Within IHM, this manifests through the agents decisions made in response to the
historical situation. It requires collaboration and interaction with the author or other agents in
order to function. In the video game Victoria II, the agent manages a nation from 1836 to 1930,
dealing with war, politics, population management, and the revolutionary tide of liberal
democracy and socialism. In doing this, the agent navigates a series of mechanics which mediate
between the game and them- elements the designers of the game considered important enough to
create interactive abstractions of within the game. Creating a sense of historicity, the decisions
the agent makes are meant to provide a simulation of that historical period. However, the agents
interactions with the past are entirely mediated by a series of mechanics created by the designers,
requiring the agents acknowledgment of and collaboration with the designers product.

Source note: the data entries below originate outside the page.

-- ==== Sys2Proof/Machine/Crypto.lean ====
section
/-! DEFINITION. The algorithms that chapters 12, 13 and 17 name and that public standards define:
SHA-256, SHA-384, HMAC-SHA-256, ECDSA over P-384 and the Ethernet CRC-32 (log 22). -/

namespace Sys2Proof.Crypto

open Sys2Proof

/-! ## SHA-2 (FIPS 180-4) -/

/-- The whole part of the `e`-th root of `v`, found from bit `k - 1` down. -/
def root (e v : Nat) : Nat → Nat → Nat
  | 0, a => a
  | k + 1, a => root e v k (if (a + 2 ^ k) ^ e ≤ v then a + 2 ^ k else a)

/-- The first primes, in order; 80 of them lie below 410. -/
def primes : List Nat :=
  (List.range 410).filter fun q => decide (2 ≤ q) && (List.range 21).all fun d =>
    decide (d < 2) || decide (q ≤ d) || q % d != 0

/-- The first `w` bits of the fraction of the `e`-th root of a prime: FIPS 180-4 takes its numbers so. -/
def rootBits (e w q : Nat) : BitVec w := BitVec.ofNat w (root e (q * 2 ^ (e * w)) (w + 5) 0)

/-- A member of the SHA-2 family: word width, rotations, round constants (cube roots of primes). -/
structure Sha (w : Nat) where
  s0 : BitVec w → BitVec w
  s1 : BitVec w → BitVec w
  e0 : BitVec w → BitVec w
  e1 : BitVec w → BitVec w
  k  : List (BitVec w)

def sha256p : Sha 32 where
  s0 x := x.rotateRight 7 ^^^ x.rotateRight 18 ^^^ (x >>> 3)
  s1 x := x.rotateRight 17 ^^^ x.rotateRight 19 ^^^ (x >>> 10)
  e0 x := x.rotateRight 2 ^^^ x.rotateRight 13 ^^^ x.rotateRight 22
  e1 x := x.rotateRight 6 ^^^ x.rotateRight 11 ^^^ x.rotateRight 25
  k := (primes.take 64).map (rootBits 3 32)

def sha512p : Sha 64 where
  s0 x := x.rotateRight 1 ^^^ x.rotateRight 8 ^^^ (x >>> 7)
  s1 x := x.rotateRight 19 ^^^ x.rotateRight 61 ^^^ (x >>> 6)
  e0 x := x.rotateRight 28 ^^^ x.rotateRight 34 ^^^ x.rotateRight 39
  e1 x := x.rotateRight 14 ^^^ x.rotateRight 18 ^^^ x.rotateRight 41
  k := (primes.take 80).map (rootBits 3 64)

/-- The message schedule: the newest word first. -/
def schedule {w : Nat} (p : Sha w) : Nat → List (BitVec w) → List (BitVec w)
  | 0, l => l
  | n + 1, l =>
    schedule p n ((p.s1 (l.getD 1 0) + l.getD 6 0 + p.s0 (l.getD 14 0) + l.getD 15 0) :: l)

/-- One round. -/
def round {w : Nat} (p : Sha w) (h : List (BitVec w)) (kw : BitVec w × BitVec w) : List (BitVec w) :=
  match h with
  | [a, b, c, d, e, f, g, x] =>
    let t1 := x + p.e1 e + ((e &&& f) ^^^ (~~~e &&& g)) + kw.1 + kw.2
    let t2 := p.e0 a + ((a &&& b) ^^^ (a &&& c) ^^^ (b &&& c))
    [t1 + t2, a, b, c, d + t1, e, f, g]
  | _ => h

/-- One block of sixteen words. -/
def block {w : Nat} (p : Sha w) (h : List (BitVec w)) (m : List (BitVec w)) : List (BitVec w) :=
  let ws := (schedule p (p.k.length - 16) m.reverse).reverse
  List.zipWith (· + ·) h ((p.k.zip ws).foldl (round p) h)

/-- Words of `w` bits from bytes, high byte first. -/
def beWords (w : Nat) : Nat → List Byte → List (BitVec w)
  | 0, _ => []
  | n + 1, l => BitVec.ofNat w (ofBE (l.take (w / 8))) :: beWords w n (l.drop (w / 8))

def blocks {w : Nat} (p : Sha w) : Nat → List Byte → List (BitVec w) → List (BitVec w)
  | 0, _, h => h
  | n + 1, l, h => blocks p n (l.drop (2 * w)) (block p h (beWords w 16 l))

/-- The padded message: a one bit, zeros, and the length in bits. -/
def pad (w : Nat) (l : List Byte) : List Byte :=
  let b := 2 * w
  let z := (b - (l.length + 1 + w / 4) % b) % b
  l ++ [0x80#8] ++ List.replicate z 0#8 ++ beBytes (w / 4) (8 * l.length)

def digest {w : Nat} (p : Sha w) (iv : List (BitVec w)) (l : List Byte) : List Byte :=
  let m := pad w l
  (blocks p (m.length / (2 * w)) m iv).flatMap fun x => beBytes (w / 8) x.toNat

/-- SHA-256 starts from the square roots of the first eight primes. -/
def sha256 (l : List Byte) : List Byte := digest sha256p ((primes.take 8).map (rootBits 2 32)) l

/-- SHA-384 starts from those of the next eight, and keeps 48 bytes. -/
def sha384 (l : List Byte) : List Byte :=
  (digest sha512p (((primes.drop 8).take 8).map (rootBits 2 64)) l).take 48

/-- HMAC-SHA-256 (FIPS 198-1); the key is shorter than a block. -/
def hmac (key msg : List Byte) : List Byte :=
  let k := bytesAt key 0 64
  sha256 (k.map (· ^^^ 0x5c#8) ++ sha256 (k.map (· ^^^ 0x36#8) ++ msg))

/-! ## P-384 (FIPS 186) -/

def p : Nat := 2 ^ 384 - 2 ^ 128 - 2 ^ 96 + 2 ^ 32 - 1
def n : Nat :=
  0xffffffffffffffffffffffffffffffffffffffffffffffffc7634d81f4372ddf581a0db248b0a77aecec196accc52973
def bCoef : Nat :=
  0xb3312fa7e23ee7e4988e056be3f82d19181d9c6efe8141120314088f5013875ac656398d8a2ed19d2a85c8edd3ec2aef
def gx : Nat :=
  0xaa87ca22be8b05378eb1c71ef320ad746e1d3b628ba79b9859f741e082542a385502f25dbf55296c3a545e3872760ab7
def gy : Nat :=
  0x3617de4a96262c6f5d9e98bf9292dc29f8f41dbd289a147ce9da3113b5f0b8c00a60b1ce1d7e819d7a431d7c90ea0e5f

/-- `x ^ e` modulo `m`, by the low `k` bits of `e`. -/
def powMod (m : Nat) : Nat → Nat → Nat → Nat
  | 0, _, _ => 1 % m
  | k + 1, x, e =>
    let r := powMod m k (x * x % m) (e / 2)
    if e % 2 = 1 then x * r % m else r

def inv (m x : Nat) : Nat := powMod m 384 x (m - 2)

def sub (a b : Nat) : Nat := (a + p - b % p) % p

/-- A point in Jacobian coordinates; Z is 0 at infinity. -/
structure Pt where
  x : Nat
  y : Nat
  z : Nat
  deriving DecidableEq, Repr

def Pt.dbl (a : Pt) : Pt :=
  if a.z = 0 ∨ a.y = 0 then { x := 1, y := 1, z := 0 }
  else
    let zz := a.z * a.z % p
    let m := 3 * sub a.x zz * (a.x + zz) % p
    let yy := a.y * a.y % p
    let t := 4 * a.x * yy % p
    let x := sub (m * m) (2 * t)
    { x := x, y := sub (m * sub t x) (8 * yy * yy), z := 2 * a.y * a.z % p }

def Pt.add (a b : Pt) : Pt :=
  if a.z = 0 then b else if b.z = 0 then a
  else
    let z1 := a.z * a.z % p
    let z2 := b.z * b.z % p
    let u1 := a.x * z2 % p
    let u2 := b.x * z1 % p
    let s1 := a.y * b.z * z2 % p
    let s2 := b.y * a.z * z1 % p
    if u1 = u2 then (if s1 = s2 then a.dbl else { x := 1, y := 1, z := 0 })
    else
      let h := sub u2 u1
      let r := sub s2 s1
      let hh := h * h % p
      let hhh := h * hh % p
      let v := u1 * hh % p
      let x := sub (sub (r * r) hhh) (2 * v)
      { x := x, y := sub (r * sub v x) (s1 * hhh), z := h * a.z * b.z % p }

/-- `k` times a point, by the low `fuel` bits of `k`. -/
def mul (q : Pt) : Nat → Nat → Pt
  | 0, _ => { x := 1, y := 1, z := 0 }
  | f + 1, k =>
    let r := (mul q f (k / 2)).dbl
    if k % 2 = 1 then r.add q else r

/-- The point is on the curve. -/
def onCurve (x y : Nat) : Bool :=
  decide (x < p) && decide (y < p) && y * y % p == sub (x * x * x + bCoef) (3 * x)

/-- ECDSA verification (FIPS 186-4) of the digest `e` under the public key (x, y). -/
def verify (x y r s e : Nat) : Bool :=
  onCurve x y && decide (0 < r) && decide (r < n) && decide (0 < s) && decide (s < n) &&
  (let w := inv n s
   let a := (mul { x := gx, y := gy, z := 1 } 384 (e * w % n)).add
     (mul { x := x, y := y, z := 1 } 384 (r * w % n))
   let zi := inv p a.z
   a.z != 0 && a.x * zi * zi % p % n == r)

/-! ## CRC-32 of IEEE 802.3 -/

def crc32Byte (c : BitVec 32) (b : Byte) : BitVec 32 :=
  (List.range 8).foldl (fun c _ =>
    if c.getLsbD 0 then (c >>> 1) ^^^ 0xEDB88320#32 else c >>> 1) (c ^^^ b.zeroExtend 32)

def crc32 (l : List Byte) : Nat := (~~~(l.foldl crc32Byte 0xFFFFFFFF#32)).toNat

end Sys2Proof.Crypto
end

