/-- A completion ring (R391, R411). -/
structure CplRing where
  /-- Ring enabled; 1; 15 R390, R398; reset 0. -/
  en : Bool := false
  /-- BASE; 64; 15 R391; reset 0. -/
  base : BitVec 64 := 0
  /-- SIZE_LOG2; 4; 15 R391; reset 0. -/
  sizeLog2 : Nat := 0
  /-- VECTOR; 6; 15 R411; reset 0. -/
  vector : Nat := 0
  /-- HOLDOFF in microseconds; 16; 15 R411; reset 0. -/
  holdoff : Nat := 0
  /-- THRESH; 16; 15 R411; reset 0. -/
  thresh : Nat := 0
  /-- ARMED; 1; 15 R411; reset 0 (1 at creation). -/
  armed : Bool := false
  /-- HEAD index of the last head doorbell; 12; 15 R389; reset 0. -/
  head : Nat := 0
  /-- RSEQ of the next record; 16; 15 R391; reset 0. -/
  rseq : BitVec 16 := 0
  /-- Records written since the ring's last message; 15 R411; reset 0. -/
  since : Nat := 0
  /-- Time from which HOLDOFF runs: of the oldest unsignalled record, or of the re-arm;
  15 R411; reset none. -/
  oldest : Option Nat := none
  deriving DecidableEq, Repr

/-- An event record that has not been delivered (R405, R407). -/
structure EvtRec where
  cause     : Nat
  count     : Nat
  t64       : BitVec 64
  data0     : Nat
  data1     : Nat
  poison    : Bool
  coalesced : Bool
  trunc     : Bool
  deriving DecidableEq, Repr

/-- One event source (R407). -/
structure EvtSrc where
  /-- ROUTE_RING; 6; 15 R407; reset 0. -/
  ring : Nat := 0
  /-- ROUTE_EN; 1; 15 R407; reset 1. -/
  en : Bool := true
  /-- The undelivered record; 15 R407; reset none. -/
  pend : Option EvtRec := none
  deriving DecidableEq, Repr

/-- An entry of the MSI-X table (R387, R411). -/
structure MsixEntry where
  /-- Message address; 64; 15 R387; not given: DESIGN CHOICE 0 (log 3). -/
  addr : BitVec 64 := 0
  /-- Message data; 32; 15 R387; not given: DESIGN CHOICE 0 (log 3). -/
  data : Word := 0
  /-- Mask bit; 1; 15 R386: PRESUMED 1, as PCI Express resets it (log 3). -/
  masked : Bool := true
  deriving DecidableEq, Repr

/-- The counters of R415, in its order. -/
inductive HostCtr where
  | dbWrites | dbBad | descFetched | cmdOk | cmdReject | cplWritten | cplDiscard | cplRingFull
  | evtWritten | evtCoalesced | evtMasked | evtBellDrop | msixSent | hostReadFail | bar4Reads
  | bar4Poison | bar4WriteDrop
  deriving DecidableEq, Repr

/-- The host hub and the event raiser (15_host.md). -/
structure HostIf where
  /-- Command rings 0 to 63; 15 R391; reset disabled. -/
  cmd : Tab CmdRing := []
  /-- Completion rings 0 to 63; 15 R391; reset disabled. -/
  cpl : Tab CplRing := []
  /-- Commands accepted and not complete; 15 R393; reset none. -/
  running : List Running := []
  /-- The ring from which the fetch rotation goes on; 15 R393; reset 0 DESIGN CHOICE (log 4). -/
  fetchNext : Nat := 0
  /-- Event sources 0 to 511; 15 R404, R407; reset routed to ring 0 and enabled. -/
  src : Tab EvtSrc := []
  /-- The source whose record is the raiser's item at the completion writer; 15 R408; reset none. -/
  evtItem : Option Nat := none
  /-- The raiser's item was found held by a full ring; 15 R415. -/
  evtHeld : Bool := false
  /-- Cell from which the raiser's rotation goes on, and cell grants since its last shared
  grant; 15 R408; reset 0. -/
  evtNext : Nat := 0
  evtRun : Nat := 0
  /-- Ring from which the completion writer's rotation goes on, and ring grants since its last
  grant of the raiser's item; 15 R408; reset 0. -/
  cplNext : Nat := 0
  cplRun : Nat := 0
  /-- Bus Master Enable; 1; 15 R386; PRESUMED 0, as PCI Express resets it (log 3). -/
  bme : Bool := false
  /-- Function in D3hot; 1; 15 R386; reset D0. -/
  d3hot : Bool := false
  /-- MSI-X enabled; 1; 15 R411; PRESUMED 0, as PCI Express resets it (log 3). -/
  msixEn : Bool := false
  /-- PCI Express link trained; 1; 18 R470; reset 0. -/
  linkUp : Bool := false
  /-- MSI-X table of 64 vectors; 15 R387. -/
  msix : Tab MsixEntry := []
  /-- MSI-X PBA; 64; 15 R387; reset 0. -/
  pba : BitVec 64 := 0
  /-- Counters of R415; 32 each; reset 0. -/
  cnt : Tab Nat := []
  deriving DecidableEq, Repr

/-- The fault state of the device (R425). -/
inductive FState where
  | idle | handling | faulted | halted
  deriving DecidableEq, Repr

/-- The reactions of R419, weakest first. -/
inductive Reaction where
  | record | notify | safe | isolate | halt
  deriving DecidableEq, Repr

/-- A raise of a fault source (R417), with T64 and RECOVERIES at its detection (R431). -/
structure Raise where
  src    : Nat
  fcode  : Nat
  data   : Nat
  forced : Bool
  t64    : BitVec 64
  recov  : Nat
  deriving DecidableEq, Repr

/-- The handling in progress (R425, R426). -/
structure Handling where
  first    : Raise
  reaction : Reaction
  merged   : Nat
  classes  : Nat
  /-- The raises whose classes raise an event when the entry is written, with MERGED or not. -/
  events   : List (Raise × Bool)
  deriving DecidableEq, Repr

/-- An entry of the fault log (R431). -/
structure LogEntry where
  t64       : BitVec 64
  lseq      : Word
  src       : Nat
  fcode     : Nat
  cls       : Nat
  reaction  : Nat
  forced    : Bool
  merge     : Nat
  classes   : Nat
  sticky    : Bool
  halted    : Bool
  broken    : Bool
  recov     : Nat
  data      : Nat
  deriving DecidableEq, Repr

/-- A class 0 transfer held at a pair port (R435): a token or a region request, as the cell
offered it. -/
inductive Transfer where
  | token (t : Token)
  | req (handle graph bytes : Nat) (write : Bool) (offset : Nat) (data : List Byte) (upois : Bool)
  deriving DecidableEq, Repr

/-- A copy offered at a pair port: the transfer, the time of its offer, and for a request the bank
and the operation that wait for its response. -/
structure Offered where
  xfer    : Transfer
  t       : Nat
  express : Bool
  opId    : Nat
  deriving DecidableEq, Repr

/-- The shared router port of a cell pair (R435, R436, R441, R442). -/
structure PairPort where
  /-- Copies offered by the even cell and not yet compared, with their times; 16 R435; reset none. -/
  even : List Offered := []
  /-- Copies offered by the odd cell and not yet compared, with their times; 16 R435; reset none. -/
  odd : List Offered := []
  /-- Comparator in pass mode (DEBUG_ENABLE); 1; 16 R442; reset 0. -/
  pass : Bool := false
  /-- Comparator stalled; 1; 16 R441; reset 0. -/
  stalled : Bool := false
  deriving DecidableEq, Repr

/-- The counters of R445 after SRC_COUNT, in its order. -/
inductive WatchCtr where
  | faults | merges | recoveries | clears | stickyCount | logWraps | pairDiscard | auditAgree
  | auditDisputed | mboxFull | mboxPoison
  deriving DecidableEq, Repr

/-- The Watch, the Steward's lockstep and mailbox (16_watch.md). -/
structure Watch where
  /-- FSTATE; 2; 16 R446; reset 0 IDLE. -/
  fstate : FState := .idle
  /-- The handling in progress; 16 R425; reset none. -/
  cur : Option Handling := none
  /-- Raises detected that have not reached the Watch; 16 R424; reset none. -/
  raises : List Raise := []
  /-- STICKY; 1; 16 R446; reset 0. -/
  sticky : Bool := false
  /-- LOG_LOST; 1; 16 R446; reset 0. -/
  logLost : Bool := false
  /-- RECOVERED (W1C); 1; 16 R446; reset 0. -/
  recovered : Bool := false
  /-- MERGED (W1C); 1; 16 R446; reset 0. -/
  merged : Bool := false
  /-- FORCE_LINES; 16; 16 R446; reset 0. -/
  lines : BitVec 16 := 0
  /-- LEVEL sources whose real condition holds, with its FCODE; 16 R417; reset none. -/
  levels : List (Nat × Nat) := []
  /-- Sources whose force bit reads 1; 16 R418; reset none. -/
  forceBits : List Nat := []
  /-- Start of the quiet period while the quiet timer runs; 16 R427; reset stopped. -/
  quiet : Option Nat := none
  /-- Times of the recoveries of the last 3,600 s; 16 R428; reset none. -/
  recTimes : List Nat := []
  /-- Reaction of each class that differs from the default; 16 R430; reset R416 defaults. -/
  react : Tab (Option Reaction) := []
  /-- QUIET_TIME in ns; 16 R430; reset 10,000 ms. -/
  quietTime : Nat := 10000000000
  /-- RECOVERY_BUDGET; 8; 16 R430; reset 6. -/
  budget : Nat := 6
  /-- QUIET_TIME in ns from the next raise on; 16 R430; reset 10,000 ms. -/
  quietNext : Nat := 10000000000
  /-- RECOVERY_BUDGET from the next raise on; 8; 16 R430; reset 6. -/
  budgetNext : Nat := 6
  /-- Fault log, newest first, at most 1,024 entries; 16 R431; reset empty. -/
  log : List LogEntry := []
  /-- LSEQ of the next entry; 32; 16 R431; reset 0. -/
  lseq : Word := 0
  /-- WATCH_LAST_GASP: time and source, held with LG_VALID; 16 R433, 19 R507; reset none. -/
  lastGasp : Option (BitVec 64 × Nat) := none
  /-- Steward mailbox, 64 tokens; 16 R443; reset empty. -/
  mbox : List Token := []
  /-- Pair ports 0 to 63; 16 R435; reset empty. -/
  pairs : Tab PairPort := []
  /-- Both Steward copies held after a mismatch or stall; 1; 16 R437, R441; reset 0. -/
  stewardHeld : Bool := false
  /-- Steward comparator in pass mode; 1; 16 R442; reset 0. -/
  stewardPass : Bool := false
  /-- The Watch's own decision logic stalled; 1; 16 R422; reset 0. -/
  selfStall : Bool := false
  /-- SRC_COUNT_0 to SRC_COUNT_255; 32 each; 16 R445; reset 0. -/
  srcCount : Tab Nat := []
  /-- The other counters of R445; 32 each; reset 0. -/
  cnt : Tab Nat := []
  deriving DecidableEq, Repr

What differentiates this IHM from a depiction of mass history lies within the role of the
agent who is able to create their own narrative given the tools supplied by the designers. One of
the critical pieces of structural difference between interactive and non-interactive media is the
destruction of the dichotomy between the author/audience. In the case of Victoria II, the designer
constructs a playground of possibilities, yet places the agent in the role of both the author and the
audience. The format of IHM implies that the agent is a form of historical actor, able to take any
number of actions and have the results of them represented. This collaboration privileges the
agents narrative over any of the other potential narratives within the game, creating a mass
history with a special focus on the individual history, even though all of the possible experiences
are already programmed into the game.
A similar, but inverted dynamic can be seen in more performatory, live-action IHM,
such as Barnards Reacting to the Past program, Model United Nations, and historical tabletop
roleplaying games. These types of IHM have more than one agent within the historical setting
and (usually) none of them have an especially privileged role. They require active collaboration
between individuals in order to perform the reality which composes the media. For example, the
Weird War 2 setting for the tabletop historical fantasy roleplaying game Savage Worlds, has
agents adopt historical personae (like werewolf Nazis, mecha-Americans, psychic Russians, you
know) with a system designed to streamline any interactions with the games mechanics, as these
IHM typically substitute more complex mechanics with the challenge of collaboration. While
there is a mass historical narrative that is constructed amongst the interactions between agents,
creating a mass history, each individual experience of that narrative is markedly different and
pronounced from others based upon their individual history.

What has caused most of the controversy surrounding IHM is its ability to vindicate the
agents actions so long as they conform to the abstractions created by the designer. The format is
able to validate or invalidate specific historical opinions in a way that previous historical media
have been unable to aspire to. These media require a unique social interaction with the designers
of the historical media, who are able to populate their media with abstractions that meet their
own values regarding the past. The individual histories which can be derived from this
reenactment or performance of the past are potentially terrifying and lend themselves to a greater
application of the past within our daily lives. While the glorification of militarism depicted in
Fredicus Rex is not nearly as effective as it is in Call of Duty, empathy with the past has never
been more accessible then through games like Brenda Romeros Train.